Stored data
--------------------------------------------------

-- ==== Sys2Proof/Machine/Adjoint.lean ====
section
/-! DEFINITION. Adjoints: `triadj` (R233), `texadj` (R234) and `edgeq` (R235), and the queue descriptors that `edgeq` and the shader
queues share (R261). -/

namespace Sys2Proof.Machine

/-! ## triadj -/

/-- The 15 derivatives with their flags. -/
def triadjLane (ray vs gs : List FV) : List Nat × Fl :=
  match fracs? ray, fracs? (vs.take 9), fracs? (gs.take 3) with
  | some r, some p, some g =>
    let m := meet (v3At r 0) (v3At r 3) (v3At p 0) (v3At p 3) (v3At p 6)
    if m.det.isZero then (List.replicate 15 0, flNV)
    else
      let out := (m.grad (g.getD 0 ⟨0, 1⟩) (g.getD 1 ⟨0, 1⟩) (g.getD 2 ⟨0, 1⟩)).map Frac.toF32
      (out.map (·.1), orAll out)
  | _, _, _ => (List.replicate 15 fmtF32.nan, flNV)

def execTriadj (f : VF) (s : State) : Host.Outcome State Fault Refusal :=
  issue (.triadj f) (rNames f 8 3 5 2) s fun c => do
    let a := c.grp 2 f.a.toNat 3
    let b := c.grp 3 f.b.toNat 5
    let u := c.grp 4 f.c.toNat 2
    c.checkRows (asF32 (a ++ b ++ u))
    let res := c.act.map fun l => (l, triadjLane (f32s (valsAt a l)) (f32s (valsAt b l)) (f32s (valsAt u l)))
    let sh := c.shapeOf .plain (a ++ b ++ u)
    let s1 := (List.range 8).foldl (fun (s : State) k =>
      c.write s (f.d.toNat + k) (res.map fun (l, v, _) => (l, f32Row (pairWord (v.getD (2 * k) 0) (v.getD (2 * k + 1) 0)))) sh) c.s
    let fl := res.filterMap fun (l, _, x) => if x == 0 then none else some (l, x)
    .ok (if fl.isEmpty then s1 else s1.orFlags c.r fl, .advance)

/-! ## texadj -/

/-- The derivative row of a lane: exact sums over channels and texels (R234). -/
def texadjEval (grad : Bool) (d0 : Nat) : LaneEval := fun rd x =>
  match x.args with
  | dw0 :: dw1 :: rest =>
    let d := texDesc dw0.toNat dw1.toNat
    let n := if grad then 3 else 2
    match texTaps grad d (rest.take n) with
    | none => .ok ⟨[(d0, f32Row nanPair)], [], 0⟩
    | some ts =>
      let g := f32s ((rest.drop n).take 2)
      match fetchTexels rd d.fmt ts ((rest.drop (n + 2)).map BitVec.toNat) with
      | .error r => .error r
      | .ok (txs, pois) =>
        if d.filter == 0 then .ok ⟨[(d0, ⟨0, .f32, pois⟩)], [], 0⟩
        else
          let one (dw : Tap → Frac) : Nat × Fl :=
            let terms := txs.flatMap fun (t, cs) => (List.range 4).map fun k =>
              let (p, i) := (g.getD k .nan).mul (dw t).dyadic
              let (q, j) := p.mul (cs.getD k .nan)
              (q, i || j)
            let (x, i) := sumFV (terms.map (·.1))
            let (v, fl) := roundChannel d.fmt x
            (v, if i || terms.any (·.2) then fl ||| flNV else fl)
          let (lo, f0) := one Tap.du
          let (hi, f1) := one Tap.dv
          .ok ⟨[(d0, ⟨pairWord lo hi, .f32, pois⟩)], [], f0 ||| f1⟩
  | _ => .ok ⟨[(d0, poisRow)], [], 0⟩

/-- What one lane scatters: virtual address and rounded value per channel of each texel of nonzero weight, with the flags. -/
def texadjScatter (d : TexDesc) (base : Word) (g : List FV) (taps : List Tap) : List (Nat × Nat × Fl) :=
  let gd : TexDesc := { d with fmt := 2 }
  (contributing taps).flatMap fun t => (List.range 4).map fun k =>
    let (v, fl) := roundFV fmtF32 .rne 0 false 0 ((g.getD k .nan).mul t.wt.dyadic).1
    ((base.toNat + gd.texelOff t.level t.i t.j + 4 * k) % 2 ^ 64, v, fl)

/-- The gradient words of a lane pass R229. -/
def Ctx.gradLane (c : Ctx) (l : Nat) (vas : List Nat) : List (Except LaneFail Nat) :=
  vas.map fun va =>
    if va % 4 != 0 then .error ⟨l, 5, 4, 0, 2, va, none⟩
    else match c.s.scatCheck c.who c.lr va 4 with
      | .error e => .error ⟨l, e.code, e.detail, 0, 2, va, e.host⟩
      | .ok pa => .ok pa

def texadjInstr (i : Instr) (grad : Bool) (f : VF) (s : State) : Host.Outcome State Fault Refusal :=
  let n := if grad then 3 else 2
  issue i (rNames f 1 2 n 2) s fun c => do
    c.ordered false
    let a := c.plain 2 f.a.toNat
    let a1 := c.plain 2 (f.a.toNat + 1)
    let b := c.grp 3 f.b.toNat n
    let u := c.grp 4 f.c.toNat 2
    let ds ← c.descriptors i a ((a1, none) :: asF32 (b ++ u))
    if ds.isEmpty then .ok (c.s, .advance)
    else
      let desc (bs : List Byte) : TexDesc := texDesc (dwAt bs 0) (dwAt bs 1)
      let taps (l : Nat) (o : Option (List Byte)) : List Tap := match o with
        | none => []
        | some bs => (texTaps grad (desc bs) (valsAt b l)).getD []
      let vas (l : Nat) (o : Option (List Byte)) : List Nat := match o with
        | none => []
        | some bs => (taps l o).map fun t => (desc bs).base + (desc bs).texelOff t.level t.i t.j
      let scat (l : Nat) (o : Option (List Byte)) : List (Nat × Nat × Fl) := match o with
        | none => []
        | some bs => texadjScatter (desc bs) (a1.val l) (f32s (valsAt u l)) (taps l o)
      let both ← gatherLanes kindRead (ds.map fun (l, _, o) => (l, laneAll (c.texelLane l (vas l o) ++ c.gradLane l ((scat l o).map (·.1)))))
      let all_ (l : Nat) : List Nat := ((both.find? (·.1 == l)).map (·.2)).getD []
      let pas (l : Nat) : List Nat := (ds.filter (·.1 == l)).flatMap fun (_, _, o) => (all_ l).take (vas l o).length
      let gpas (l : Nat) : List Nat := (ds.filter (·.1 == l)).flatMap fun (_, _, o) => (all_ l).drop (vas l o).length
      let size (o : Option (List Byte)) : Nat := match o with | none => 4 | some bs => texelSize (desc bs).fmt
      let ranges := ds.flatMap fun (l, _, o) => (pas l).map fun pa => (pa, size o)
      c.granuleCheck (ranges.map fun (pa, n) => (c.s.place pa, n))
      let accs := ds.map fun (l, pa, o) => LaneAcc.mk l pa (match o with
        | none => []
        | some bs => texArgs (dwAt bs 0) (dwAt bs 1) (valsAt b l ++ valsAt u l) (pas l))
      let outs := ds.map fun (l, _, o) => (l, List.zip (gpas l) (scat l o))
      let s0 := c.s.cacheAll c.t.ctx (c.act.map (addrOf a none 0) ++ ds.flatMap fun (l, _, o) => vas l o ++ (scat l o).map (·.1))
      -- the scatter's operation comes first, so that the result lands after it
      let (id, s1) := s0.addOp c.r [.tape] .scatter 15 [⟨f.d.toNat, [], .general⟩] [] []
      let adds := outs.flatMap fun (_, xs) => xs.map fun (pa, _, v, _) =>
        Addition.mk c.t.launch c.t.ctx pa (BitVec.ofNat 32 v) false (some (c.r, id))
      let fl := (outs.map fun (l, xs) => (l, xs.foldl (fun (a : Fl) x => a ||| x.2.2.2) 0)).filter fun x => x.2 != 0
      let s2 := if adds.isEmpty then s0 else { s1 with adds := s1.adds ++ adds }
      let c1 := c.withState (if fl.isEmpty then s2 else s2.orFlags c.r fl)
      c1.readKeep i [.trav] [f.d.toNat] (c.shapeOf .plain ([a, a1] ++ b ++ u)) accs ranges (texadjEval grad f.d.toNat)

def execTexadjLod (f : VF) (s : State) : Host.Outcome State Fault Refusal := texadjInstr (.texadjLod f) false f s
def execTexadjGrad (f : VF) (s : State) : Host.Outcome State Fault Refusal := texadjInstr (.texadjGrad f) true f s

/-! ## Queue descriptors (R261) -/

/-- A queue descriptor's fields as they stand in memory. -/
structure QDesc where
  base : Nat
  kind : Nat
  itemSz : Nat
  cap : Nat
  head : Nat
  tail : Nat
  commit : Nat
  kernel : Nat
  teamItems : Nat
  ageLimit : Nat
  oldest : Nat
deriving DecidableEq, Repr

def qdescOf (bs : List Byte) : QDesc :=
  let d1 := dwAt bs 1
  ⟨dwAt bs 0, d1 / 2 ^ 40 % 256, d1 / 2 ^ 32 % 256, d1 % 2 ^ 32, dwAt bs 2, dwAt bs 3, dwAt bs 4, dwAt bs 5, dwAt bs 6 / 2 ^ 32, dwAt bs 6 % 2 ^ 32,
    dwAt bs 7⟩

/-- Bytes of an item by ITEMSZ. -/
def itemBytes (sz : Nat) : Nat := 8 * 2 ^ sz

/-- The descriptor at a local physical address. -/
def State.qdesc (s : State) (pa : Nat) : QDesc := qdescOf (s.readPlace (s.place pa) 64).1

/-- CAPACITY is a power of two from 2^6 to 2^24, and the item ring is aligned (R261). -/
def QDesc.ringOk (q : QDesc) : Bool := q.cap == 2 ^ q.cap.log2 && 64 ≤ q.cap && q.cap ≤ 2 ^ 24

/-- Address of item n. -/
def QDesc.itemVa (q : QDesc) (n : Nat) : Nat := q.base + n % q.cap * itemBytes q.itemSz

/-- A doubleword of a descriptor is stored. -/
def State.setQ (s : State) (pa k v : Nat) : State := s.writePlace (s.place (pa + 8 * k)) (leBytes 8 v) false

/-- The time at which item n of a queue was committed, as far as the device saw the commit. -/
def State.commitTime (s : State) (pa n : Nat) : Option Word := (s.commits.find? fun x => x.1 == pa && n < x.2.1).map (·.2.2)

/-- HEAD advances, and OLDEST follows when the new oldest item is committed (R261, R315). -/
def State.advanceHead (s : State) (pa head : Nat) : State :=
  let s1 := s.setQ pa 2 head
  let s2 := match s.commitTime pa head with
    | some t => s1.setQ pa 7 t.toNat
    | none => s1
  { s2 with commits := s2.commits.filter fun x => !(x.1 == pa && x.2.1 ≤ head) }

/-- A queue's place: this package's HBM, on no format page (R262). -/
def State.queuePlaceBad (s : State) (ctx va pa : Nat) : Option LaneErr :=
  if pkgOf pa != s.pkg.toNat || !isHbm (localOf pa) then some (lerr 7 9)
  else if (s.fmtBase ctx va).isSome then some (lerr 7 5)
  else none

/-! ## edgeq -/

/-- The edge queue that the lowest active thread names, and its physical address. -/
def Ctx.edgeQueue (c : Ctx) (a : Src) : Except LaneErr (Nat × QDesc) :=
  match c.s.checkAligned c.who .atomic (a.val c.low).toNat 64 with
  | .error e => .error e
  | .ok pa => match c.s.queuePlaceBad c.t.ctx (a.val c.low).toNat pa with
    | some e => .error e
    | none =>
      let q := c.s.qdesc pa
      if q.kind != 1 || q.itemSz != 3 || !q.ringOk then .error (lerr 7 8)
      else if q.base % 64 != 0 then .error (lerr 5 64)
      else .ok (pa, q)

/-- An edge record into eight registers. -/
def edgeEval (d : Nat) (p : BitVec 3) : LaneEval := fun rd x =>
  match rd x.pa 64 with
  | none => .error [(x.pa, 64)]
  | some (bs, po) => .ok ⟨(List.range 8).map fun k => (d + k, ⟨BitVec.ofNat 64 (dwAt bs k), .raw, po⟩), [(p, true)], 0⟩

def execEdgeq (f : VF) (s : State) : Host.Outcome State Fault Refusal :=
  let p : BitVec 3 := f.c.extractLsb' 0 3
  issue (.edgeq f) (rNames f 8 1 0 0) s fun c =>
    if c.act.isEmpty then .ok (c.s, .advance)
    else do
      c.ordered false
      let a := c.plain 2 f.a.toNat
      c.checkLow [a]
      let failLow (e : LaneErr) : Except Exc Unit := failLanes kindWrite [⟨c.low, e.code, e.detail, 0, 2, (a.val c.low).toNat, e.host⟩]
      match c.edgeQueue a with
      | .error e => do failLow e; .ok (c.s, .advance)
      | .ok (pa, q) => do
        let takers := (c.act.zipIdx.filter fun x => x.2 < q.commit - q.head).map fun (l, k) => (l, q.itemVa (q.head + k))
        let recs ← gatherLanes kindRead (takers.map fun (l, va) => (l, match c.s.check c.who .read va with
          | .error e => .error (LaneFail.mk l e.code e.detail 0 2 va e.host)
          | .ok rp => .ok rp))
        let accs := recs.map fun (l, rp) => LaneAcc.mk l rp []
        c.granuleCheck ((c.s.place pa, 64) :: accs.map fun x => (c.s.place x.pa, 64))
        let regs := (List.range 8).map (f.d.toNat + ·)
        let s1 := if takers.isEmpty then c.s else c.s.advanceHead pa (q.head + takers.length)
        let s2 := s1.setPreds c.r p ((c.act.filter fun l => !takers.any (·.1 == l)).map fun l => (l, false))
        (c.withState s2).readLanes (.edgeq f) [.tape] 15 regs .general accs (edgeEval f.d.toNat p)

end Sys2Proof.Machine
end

--------------------------------------------------

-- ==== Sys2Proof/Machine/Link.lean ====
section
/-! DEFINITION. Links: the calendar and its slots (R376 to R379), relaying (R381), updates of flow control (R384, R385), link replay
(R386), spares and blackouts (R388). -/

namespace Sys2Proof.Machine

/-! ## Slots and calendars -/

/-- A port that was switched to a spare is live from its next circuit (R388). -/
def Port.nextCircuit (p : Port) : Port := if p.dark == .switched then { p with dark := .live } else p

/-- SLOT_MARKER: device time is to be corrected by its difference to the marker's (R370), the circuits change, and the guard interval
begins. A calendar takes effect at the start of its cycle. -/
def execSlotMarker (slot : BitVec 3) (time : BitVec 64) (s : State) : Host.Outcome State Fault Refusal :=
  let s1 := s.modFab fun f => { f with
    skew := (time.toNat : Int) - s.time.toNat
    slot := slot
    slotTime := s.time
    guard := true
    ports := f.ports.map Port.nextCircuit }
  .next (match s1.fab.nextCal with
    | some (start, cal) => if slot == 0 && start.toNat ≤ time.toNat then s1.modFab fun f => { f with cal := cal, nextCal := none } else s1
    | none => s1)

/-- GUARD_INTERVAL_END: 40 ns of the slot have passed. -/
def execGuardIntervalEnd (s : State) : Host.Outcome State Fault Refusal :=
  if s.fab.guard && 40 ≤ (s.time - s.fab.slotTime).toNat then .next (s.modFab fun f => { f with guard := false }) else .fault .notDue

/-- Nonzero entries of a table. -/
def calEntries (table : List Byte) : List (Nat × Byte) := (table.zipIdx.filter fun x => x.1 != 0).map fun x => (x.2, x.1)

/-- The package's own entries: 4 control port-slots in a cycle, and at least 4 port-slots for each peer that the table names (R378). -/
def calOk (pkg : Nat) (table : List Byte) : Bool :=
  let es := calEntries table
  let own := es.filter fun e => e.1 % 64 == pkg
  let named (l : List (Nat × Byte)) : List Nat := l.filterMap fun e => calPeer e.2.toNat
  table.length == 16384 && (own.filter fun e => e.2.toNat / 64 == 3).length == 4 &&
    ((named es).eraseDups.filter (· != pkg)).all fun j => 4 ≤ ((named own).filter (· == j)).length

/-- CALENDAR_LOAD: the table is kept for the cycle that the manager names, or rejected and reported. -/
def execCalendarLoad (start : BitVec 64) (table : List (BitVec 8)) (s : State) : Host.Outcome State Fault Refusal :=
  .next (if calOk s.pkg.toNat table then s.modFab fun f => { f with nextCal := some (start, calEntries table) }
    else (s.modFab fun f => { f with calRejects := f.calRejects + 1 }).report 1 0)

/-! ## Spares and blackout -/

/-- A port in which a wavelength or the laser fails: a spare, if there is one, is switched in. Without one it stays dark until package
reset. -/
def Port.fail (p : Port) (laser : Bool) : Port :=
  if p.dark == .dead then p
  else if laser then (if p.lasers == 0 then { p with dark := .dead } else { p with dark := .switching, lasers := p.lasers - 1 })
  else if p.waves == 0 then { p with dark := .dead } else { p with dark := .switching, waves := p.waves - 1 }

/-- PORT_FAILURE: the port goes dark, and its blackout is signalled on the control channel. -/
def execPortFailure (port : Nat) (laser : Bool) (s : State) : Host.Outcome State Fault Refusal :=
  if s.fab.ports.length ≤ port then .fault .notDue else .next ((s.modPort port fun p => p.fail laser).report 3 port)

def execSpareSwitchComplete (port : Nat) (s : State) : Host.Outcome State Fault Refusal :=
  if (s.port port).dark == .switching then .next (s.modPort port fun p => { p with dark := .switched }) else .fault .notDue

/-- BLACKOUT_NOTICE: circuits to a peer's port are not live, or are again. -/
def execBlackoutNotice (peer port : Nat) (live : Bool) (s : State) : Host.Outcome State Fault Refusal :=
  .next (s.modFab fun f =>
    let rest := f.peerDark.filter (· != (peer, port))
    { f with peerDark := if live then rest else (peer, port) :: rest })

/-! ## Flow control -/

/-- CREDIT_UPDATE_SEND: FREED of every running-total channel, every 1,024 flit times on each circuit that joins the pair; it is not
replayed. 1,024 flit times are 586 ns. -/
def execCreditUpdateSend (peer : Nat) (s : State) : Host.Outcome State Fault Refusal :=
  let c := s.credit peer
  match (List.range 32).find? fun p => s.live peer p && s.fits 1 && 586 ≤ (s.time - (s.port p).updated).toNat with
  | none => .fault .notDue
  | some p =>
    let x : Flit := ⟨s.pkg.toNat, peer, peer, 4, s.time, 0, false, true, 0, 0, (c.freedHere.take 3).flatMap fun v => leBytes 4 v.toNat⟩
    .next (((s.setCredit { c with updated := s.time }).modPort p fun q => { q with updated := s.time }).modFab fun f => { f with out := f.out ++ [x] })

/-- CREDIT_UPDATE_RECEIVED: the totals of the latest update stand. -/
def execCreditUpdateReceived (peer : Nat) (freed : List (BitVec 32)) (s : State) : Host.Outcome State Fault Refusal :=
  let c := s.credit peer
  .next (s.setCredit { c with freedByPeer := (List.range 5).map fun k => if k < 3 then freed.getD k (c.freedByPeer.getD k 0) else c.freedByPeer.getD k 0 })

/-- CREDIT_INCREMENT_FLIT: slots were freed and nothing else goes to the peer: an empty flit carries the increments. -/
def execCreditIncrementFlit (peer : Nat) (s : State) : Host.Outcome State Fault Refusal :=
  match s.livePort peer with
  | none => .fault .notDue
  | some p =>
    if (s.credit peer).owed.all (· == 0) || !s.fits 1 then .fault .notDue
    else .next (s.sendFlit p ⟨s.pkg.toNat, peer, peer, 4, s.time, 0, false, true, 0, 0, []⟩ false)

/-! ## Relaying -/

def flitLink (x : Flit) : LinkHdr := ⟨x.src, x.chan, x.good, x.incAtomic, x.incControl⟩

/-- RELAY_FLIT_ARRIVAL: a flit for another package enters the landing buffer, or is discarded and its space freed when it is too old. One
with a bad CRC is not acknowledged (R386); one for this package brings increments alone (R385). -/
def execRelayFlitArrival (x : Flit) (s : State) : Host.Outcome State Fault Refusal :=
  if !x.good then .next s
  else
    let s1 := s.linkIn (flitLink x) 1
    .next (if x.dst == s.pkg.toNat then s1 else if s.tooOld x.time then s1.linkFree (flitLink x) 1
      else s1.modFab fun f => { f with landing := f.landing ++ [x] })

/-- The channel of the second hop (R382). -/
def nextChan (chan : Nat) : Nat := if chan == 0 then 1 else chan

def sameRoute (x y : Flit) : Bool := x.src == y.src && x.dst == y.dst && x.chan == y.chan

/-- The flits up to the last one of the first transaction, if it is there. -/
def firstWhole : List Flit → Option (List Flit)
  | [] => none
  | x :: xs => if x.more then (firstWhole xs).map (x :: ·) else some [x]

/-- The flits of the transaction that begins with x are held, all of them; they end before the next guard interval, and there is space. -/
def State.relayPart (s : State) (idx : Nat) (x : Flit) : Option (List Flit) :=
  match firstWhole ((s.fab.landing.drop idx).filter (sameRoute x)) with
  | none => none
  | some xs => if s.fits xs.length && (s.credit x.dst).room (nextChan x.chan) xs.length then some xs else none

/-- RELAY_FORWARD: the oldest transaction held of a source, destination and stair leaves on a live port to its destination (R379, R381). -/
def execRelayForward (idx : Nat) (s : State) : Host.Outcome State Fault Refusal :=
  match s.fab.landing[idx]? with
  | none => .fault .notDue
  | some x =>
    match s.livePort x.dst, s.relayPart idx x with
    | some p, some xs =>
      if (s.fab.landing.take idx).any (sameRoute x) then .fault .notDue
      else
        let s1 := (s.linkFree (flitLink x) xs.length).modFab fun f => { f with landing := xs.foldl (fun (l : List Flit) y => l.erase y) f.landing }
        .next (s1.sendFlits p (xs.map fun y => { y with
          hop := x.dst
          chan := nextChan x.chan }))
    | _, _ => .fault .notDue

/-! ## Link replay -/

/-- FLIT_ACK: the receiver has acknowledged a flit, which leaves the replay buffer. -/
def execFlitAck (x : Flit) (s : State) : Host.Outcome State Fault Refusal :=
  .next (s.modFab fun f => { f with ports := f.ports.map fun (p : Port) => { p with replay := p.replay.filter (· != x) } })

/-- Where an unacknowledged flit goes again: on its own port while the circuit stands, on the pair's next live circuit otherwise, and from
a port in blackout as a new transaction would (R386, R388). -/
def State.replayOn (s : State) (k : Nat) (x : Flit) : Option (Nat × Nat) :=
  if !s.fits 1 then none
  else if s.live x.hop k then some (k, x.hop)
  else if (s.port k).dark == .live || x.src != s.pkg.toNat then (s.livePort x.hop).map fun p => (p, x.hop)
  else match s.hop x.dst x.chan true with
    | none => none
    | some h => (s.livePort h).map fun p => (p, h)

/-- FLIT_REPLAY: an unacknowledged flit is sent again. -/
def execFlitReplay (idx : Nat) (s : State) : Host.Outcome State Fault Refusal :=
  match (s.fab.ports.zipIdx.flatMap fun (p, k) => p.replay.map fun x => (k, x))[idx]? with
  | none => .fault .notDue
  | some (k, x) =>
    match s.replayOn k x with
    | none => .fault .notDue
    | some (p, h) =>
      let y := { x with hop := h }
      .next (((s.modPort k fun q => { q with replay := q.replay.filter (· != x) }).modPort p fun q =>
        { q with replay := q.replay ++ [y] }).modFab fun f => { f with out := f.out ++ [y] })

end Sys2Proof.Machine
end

--------------------------------------------------

## The task
Using the records above, restate word for word the lines from the one with "skew := (time.toNat : Int) - s.time.toNat" through the one with "and reported. -/", both included.

## Exercise output
    skew := (time.toNat : Int) - s.time.toNat
    slot := slot
    slotTime := s.time
    guard := true
    ports := f.ports.map Port.nextCircuit }
  .next (match s1.fab.nextCal with
    | some (start, cal) => if slot == 0 && start.toNat ≤ time.toNat then s1.modFab fun f => { f with cal := cal, nextCal := none } else s1
    | none => s1)

/-- GUARD_INTERVAL_END: 40 ns of the slot have passed. -/
def execGuardIntervalEnd (s : State) : Host.Outcome State Fault Refusal :=
  if s.fab.guard && 40 ≤ (s.time - s.fab.slotTime).toNat then .next (s.modFab fun f => { f with guard := false }) else .fault .notDue

/-- Nonzero entries of a table. -/
def calEntries (table : List Byte) : List (Nat × Byte) := (table.zipIdx.filter fun x => x.1 != 0).map fun x => (x.2, x.1)

/-- The package's own entries: 4 control port-slots in a cycle, and at least 4 port-slots for each peer that the table names (R378). -/
def calOk (pkg : Nat) (table : List Byte) : Bool :=
  let es := calEntries table
  let own := es.filter fun e => e.1 % 64 == pkg
  let named (l : List (Nat × Byte)) : List Nat := l.filterMap fun e => calPeer e.2.toNat
  table.length == 16384 && (own.filter fun e => e.2.toNat / 64 == 3).length == 4 &&
    ((named es).eraseDups.filter (· != pkg)).all fun j => 4 ≤ ((named own).filter (· == j)).length

/-- CALENDAR_LOAD: the table is kept for the cycle that the manager names, or rejected and reported. -/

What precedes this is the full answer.